Ultimately the proposal went nowhere. Sometime around the end of 2021 it "fell into a black hole", a project leader quoted in correspondence released under the OIA reported. That’s troubling in itself - government officials invested considerable time in a project of “national significance” to let it then fizzle out. That’s concerning enough. Pennington writes that “heavyweight input” went into the proposal, but it eventually came to nothing, wasting everyone’s time.
More concerning is the fact that the Government was working behind the scenes on finding new business opportunities for Microsoft, which is already well-entrenched in the government sector providing Microsoft 365 and Azure cloud services to a wide range of agencies, and throughout the education sector.
Did the Government announce publicly that it was seeking to harness AI to improve outcomes in the education sector and seek expressions of interest from vendors? No it didn’t, according to RNZ. Behind the scenes, it signed a memorandum of understanding with Microsoft and fleshed out a plan for the software giant to take the box seat in providing AI-powered services across our education sector.
The Hi-tech Awards last week in Christchurch reminded me that we have a really strong ed-tech sector in New Zealand. Writer’s Toolbox took out the award for Most Innovative Hi-Tech Creative Technology Solution, and Kami was a finalist for Hi-Tech Company of the Year. We have a host of companies skilled in delivering AI analytics platforms too.

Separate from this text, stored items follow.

-- ==== Sys2Proof/Machine/Pwr.lean ====
section
/-!
DEFINITION. The rows of the power manager (R433 to R449): power on, resets, regulators, transitions, domains, rails, the reference
monitor, the thermal sensor.
-/
namespace Sys2Proof.Machine

/-! ### Power and resets -/

/-- POR (R449): VDD_AO rises; everything is reset, PD_AO too. The device starts up into ACTIVE, or stays in OFF with PWR_ON low. -/
def execPor (pwrOn : Bool) (s : State) : Res :=
  onHw s (fun h =>
    let h : Hw := { Hw.reset with clk := h.clk, free := h.free, out := h.out }
    if pwrOn then h
    else
      let h := h.onPwr (fun p => { p with busy := false, startUp := false, goal := 0, regUp := none })
      (h.setFld Reg.PWR_STATUS Fld.PWR_STATUS_TRANSITION 0).setFld Reg.PWR_STATUS Fld.PWR_STATUS_TARGET 0)

/-- The power state reached. -/
def Hw.powerState (h : Hw) : Nat := h.fld Reg.PWR_STATUS Fld.PWR_STATUS_STATE

/-- The regulators have been off for 2 ms (R435). -/
def Hw.regsOff2 (h : Hw) : Bool := decide (h.pwr.offAt + h.msLeast 2 ≤ h.clk)

/-- A wake from STANDBY starts (R433, R435). -/
def Hw.wakeStart (h : Hw) : Hw :=
  let t := h.fld Reg.PWR_WAKE_CFG Fld.PWR_WAKE_CFG_TARGET
  h.startDevice 3 (if t = 2 then 2 else 4)

/-- PWR_ON_EDGE (R433, R435): start-up from OFF with cause 7, from STANDBY as a wake once the regulators have been off for 2 ms; else
only recorded with a wake under way. -/
def execPwrOnEdge (s : State) : Res :=
  onHw s (fun h =>
    if !h.pwr.powered || h.pwr.rstLow || h.pwr.thermOff then h
    else if h.powerState = 0 ∧ !h.pwr.busy then h.startDevice 7 4
    else if h.powerState = 1 ∧ !h.pwr.busy then (if h.regsOff2 then (h.recordWake 28).wakeStart else h.wakeDetect 28)
    else if h.pwr.busy ∧ h.pwr.startUp ∧ h.pwr.cause = 3 then h.recordWake 28
    else if h.pwr.busy ∧ h.pwr.goal = 1 then h.wakeDetect 28
    else h)

/-- RST_N_LOW (R449, R450): any transition is abandoned, domains but PD_AO and armed PD_WAKE go off; OFF is left by PWR_ON alone. -/
def execRstNLow (s : State) : Res :=
  onHw s (fun h =>
    if !h.pwr.powered then h
    else if h.powerState = 0 ∧ !h.pwr.busy then h.onPwr (fun p => { p with rstLow := true })
    else (h.wipe []).onPwr (fun p => { p with
      rstLow := true, busy := true, startUp := true, goal := 4, cause := 1, regUp := none, regDown := none, boot := false, retry := false
      latched := [] }))

/-- RST_N_HIGH (R449, R453): start-up with cause 1; power-good is at once when the regulators are on. -/
def execRstNHigh (s : State) : Res :=
  onHw s (fun h =>
    if !h.pwr.rstLow then h
    else
      let h := h.onPwr (fun p => { p with rstLow := false })
      if h.powerState = 0 ∧ !h.pwr.busy then h else h.startDevice 1 4)

/-- TREUST_LOCKSTEP_FAULT (R449). -/
def execTreustLockstepFault (s : State) : Res := onHw s (fun h => if h.pg 4 then (h.wipe []).startDevice 6 4 else h)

Microsoft may have had a great solution to offer and it may well have made financial sense to deliver it via Azure bundling it in with all the other services Microsoft provides across government. But for something as significant as rolling out AI across schools and classrooms, some public discussion and an effort to gain independent advice and run a contestable procurement process would seem like the prudent thing to do.
I recently had a wide-ranging discussion with Paul James on The Business of Tech podcast, during which he told me that around one-third of government services are currently in the public cloud and that he expects that to grow to two-thirds by the end of the decade.

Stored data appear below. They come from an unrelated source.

/-- R31, R320 to R323, R465. -/
def Obligations.EventQueuesWriteEnableAndConsume : Prop :=
  (∀ s : State, s.hw.evq.staging = [] → exec .spoutRecordWrite s = .next s) ∧
  (∀ (s : State) (r : EvRec) (rs : List EvRec), s.hw.evq.staging = r :: rs → s.hw.evqEn r.owner = true → s.hw.takes r.owner = true →
      s.hw.flag (Reg.EVQ_STATUS r.owner) Fld.EVQ_STATUS_OVF_PENDING = false → 0 < s.hw.evqFree r.owner →
      let x := s.hw.onEvq (fun q => { q with staging := rs })
      exec .spoutRecordWrite s = .next (s.on ((x.writeRecord r).evqMaybeMessage r.owner false))) ∧
  (∀ (h : Hw) (r : EvRec), r.owner < 512 → r.kind < 16384 → (r.kind ≠ 0x0901 ∨ h.clk ≤ r.at_ + 5000) →
      let i := h.rn (Reg.EVQ_PROD r.owner)
      let phase := if (i / 2 ^ h.fld (Reg.EVQ_CTRL r.owner) Fld.EVQ_CTRL_LOG2) % 2 = 0 then 1 else 0
      (h.writeRecord r).out = .evRecord r.owner i [phase * 2 ^ 31 + r.kind / 256 * 2 ^ 25 + r.owner * 2 ^ 16 + r.kind, r.w1 % 2 ^ 32,
        h.rn (Reg.EVQ_SEQ r.owner), r.w3 % 2 ^ 32, r.w4 % 2 ^ 32, r.w5 % 2 ^ 32, r.w6 % 2 ^ 32, r.w7 % 2 ^ 32] :: h.out ∧
      (h.writeRecord r).rn (Reg.EVQ_PROD r.owner) = (i + 1) % 2 ^ 32 ∧
      (h.writeRecord r).rn (Reg.EVQ_SEQ r.owner) = (h.rn (Reg.EVQ_SEQ r.owner) + 1) % 2 ^ 32) ∧
  (∀ (s : State) (r : EvRec) (rs : List EvRec), s.hw.evq.staging = r :: rs → (s.hw.evqEn r.owner = false ∨ s.hw.takes r.owner = false) →
      exec .spoutRecordWrite s = .next (s.on ((s.hw.onEvq (fun q => { q with staging := rs })).loseRecord r.owner))) ∧
  (∀ (s : State) (r : EvRec) (rs : List EvRec), s.hw.evq.staging = r :: rs → s.hw.evqEn r.owner = true → s.hw.takes r.owner = true → s.hw.evqFree r.owner = 0 →
      exec .spoutRecordWrite s = .next (s.on ((s.hw.onEvq (fun q => { q with staging := rs })).loseRecord r.owner))) ∧
  (∀ (s : State) (fn off val o : Nat), o < 512 → s.hw.hostReg fn off = some (0x20000 + 0x100 * o) → getF val Fld.EVQ_CTRL_EN = 1 →
      (getF val Fld.EVQ_CTRL_LOG2 < 6 ∨ 16 < getF val Fld.EVQ_CTRL_LOG2 → exec (.evqEnSet fn off 15 val) s = .next s) ∧
      (6 ≤ getF val Fld.EVQ_CTRL_LOG2 → getF val Fld.EVQ_CTRL_LOG2 ≤ 16 →
        let x := s.hw.wn (Reg.EVQ_CTRL o) (val / 1024 * 1024)
        (s.hw.evqEn o = false → x.evqEn o = true → exec (.evqEnSet fn off 15 val) s = .next (s.on (x.evqEnable o))) ∧
        (s.hw.evqEn o = true → exec (.evqEnSet fn off 15 val) s = .next (s.on x)))) ∧
  (∀ (h : Hw) (o : Nat), o ≠ 2 →
      let x := h.evqEnable o
      x.rn (Reg.EVQ_PROD o) = 0 ∧ x.rn (Reg.EVQ_CONS o) = 0 ∧ x.rn (Reg.EVQ_SEQ o) = 0 ∧ x.flag (Reg.EVQ_STATUS o) Fld.EVQ_STATUS_ARMED = true) ∧
  (∀ (s : State) (fn off en val : Nat), (en ≠ 15 ∨ getF val Fld.EVQ_CTRL_EN = 0 ∨ ∀ r, s.hw.hostReg fn off = some r → r < 0x20000 ∨ 0x40000 ≤ r ∨ r % 256 ≠ 0) →
      exec (.evqEnSet fn off en val) s = .next s) ∧
  (∀ (s : State) (fn off val o : Nat), o < 512 → s.hw.hostReg fn off = some (0x20000 + 0x100 * o + 0x14) →
      let adv := (val + 2 ^ 32 - s.hw.rn (Reg.EVQ_CONS o)) % 2 ^ 32
      (s.hw.evqUsed o < adv → exec (.evqConsWrite fn off 15 val) s = .next (s.on (s.hw.inc (Reg.EVQ_BAD_CONS o)))) ∧
      (adv ≤ s.hw.evqUsed o → exec (.evqConsWrite fn off 15 val) s = .next (s.on
        (((((s.hw.wn (Reg.EVQ_CONS o) val).setFld (Reg.EVQ_STATUS o) Fld.EVQ_STATUS_ARMED 1).onEvq (fun q =>
          { q with times := kvMod q.times o [] (·.drop adv), lateTimer := without q.lateTimer o, lateDone := without q.lateDone o, lateAt := kvDel q.lateAt o })).overflowRecord o).evqMaybeMessage o false)))) ∧
  (∀ (s : State) (fn off en val : Nat), (en ≠ 15 ∨ ∀ r, s.hw.hostReg fn off = some r → r < 0x20000 ∨ 0x40000 ≤ r ∨ r % 256 ≠ 0x14) →
      exec (.evqConsWrite fn off en val) s = .next s) ∧
  (∀ (s : State) (o t : Nat), kvGet s.hw.evq.sinceRec o = some t → t + s.hw.fld (Reg.EVQ_MOD o) Fld.EVQ_MOD_MOD_US * 500 ≤ s.hw.clk → evqInternal o = false →
      s.hw.flag (Reg.EVQ_CTRL o) Fld.EVQ_CTRL_VEC_EN = true → s.hw.flag (Reg.EVQ_STATUS o) Fld.EVQ_STATUS_ARMED = true →
      exec (.evqModTimer o) s = .next (s.on (s.hw.evqMessage o))) ∧
  (∀ (s : State) (o : Nat), (s.hw.modDue o = false ∨ evqInternal o = true ∨ s.hw.flag (Reg.EVQ_CTRL o) Fld.EVQ_CTRL_VEC_EN = false ∨
        s.hw.flag (Reg.EVQ_STATUS o) Fld.EVQ_STATUS_ARMED = false) → exec (.evqModTimer o) s = .next s) ∧
  (∀ (s : State) (o : Nat), 2 ≤ o → s.hw.evq.lateTimer.contains o = true → s.hw.evq.lateDone.contains o = false → s.hw.evqUsed o ≠ 0 →
      kvGetD s.hw.evq.lateAt o s.hw.clk + s.hw.fld (Reg.EVF_SVC_BOUND o) Fld.EVF_SVC_BOUND_BOUND_MS * 500000 ≤ s.hw.clk →
      exec (.evqServiceLate o) s = .next (s.on (((s.hw.inc Reg.EVF_EVQ_LATE).onEvq (fun q => { q with lateDone := q.lateDone ++ [o] })).post 1 0x0F02 o
        (s.hw.fld (Reg.EVF_SVC_BOUND o) Fld.EVF_SVC_BOUND_BOUND_MS) ((s.hw.clk - kvGetD s.hw.evq.lateAt o s.hw.clk) / 500000)))) ∧
  (∀ (s : State) (o : Nat), (o < 2 ∨ s.hw.evq.lateTimer.contains o = false ∨ s.hw.evq.lateDone.contains o = true ∨ s.hw.evqUsed o = 0 ∨
        s.hw.clk < kvGetD s.hw.evq.lateAt o s.hw.clk + s.hw.fld (Reg.EVF_SVC_BOUND o) Fld.EVF_SVC_BOUND_BOUND_MS * 500000) →
      exec (.evqServiceLate o) s = .next s)
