-- ==== Sys2Proof/Laws/Exec.lean ====
section
/-!
SUPPORT. Which meaning each command runs: one lemma per constructor, so that no proof unfolds the dispatch.
-/
namespace Sys2Proof.Machine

The likes of Microsoft, AWS, and Google will be the primary beneficiaries of that growth and they certainly have a role to play in improving the efficiency of government services via the cloud. But vendor lock-in is a real concern highlighted by the way this ultimately abandoned project initially came together and progressed. We’ve got to do better in government tech procurement, improving transparency and independent oversight of nationally significant tech projects and offering a level playing field for local and international vendors to get involved.
The tech bro cage fight
It appears as though Mark Zuckerberg and Elon Musk are actually seriously entertaining the idea of having an MMA-style cage fight, translating their rivalry in the social media space from media comments and subtle digs in Instagram and Twitter digs, into real-life sweaty grappling. Ewww, it's the height of macho tech-bro culture manifesting itself between two billionaires.
The message it sends to Meta and Twitter employees and people aspiring to enter the tech workforce is pretty bleak. This is what success looks like - wanting to take your competition to the mat - literally.
This will be no celebrity boxing match, where good-natured competitors enter the ring with the real purpose of raising a stack of money for charitable causes. This is a real grudge match between two men who practise martial arts, with Zuckerberg clearly angling to take Twitter’s advertising business away and launch a Twitter-like service within Facebook..
Who would win? Zuckerberg. He’s younger and in better shape, but also yearns for respect after the mocking he has had over going big on the metaverse. Whatever the outcome if it goes ahead, that’s one tech spectacle I won’t be tuning in for.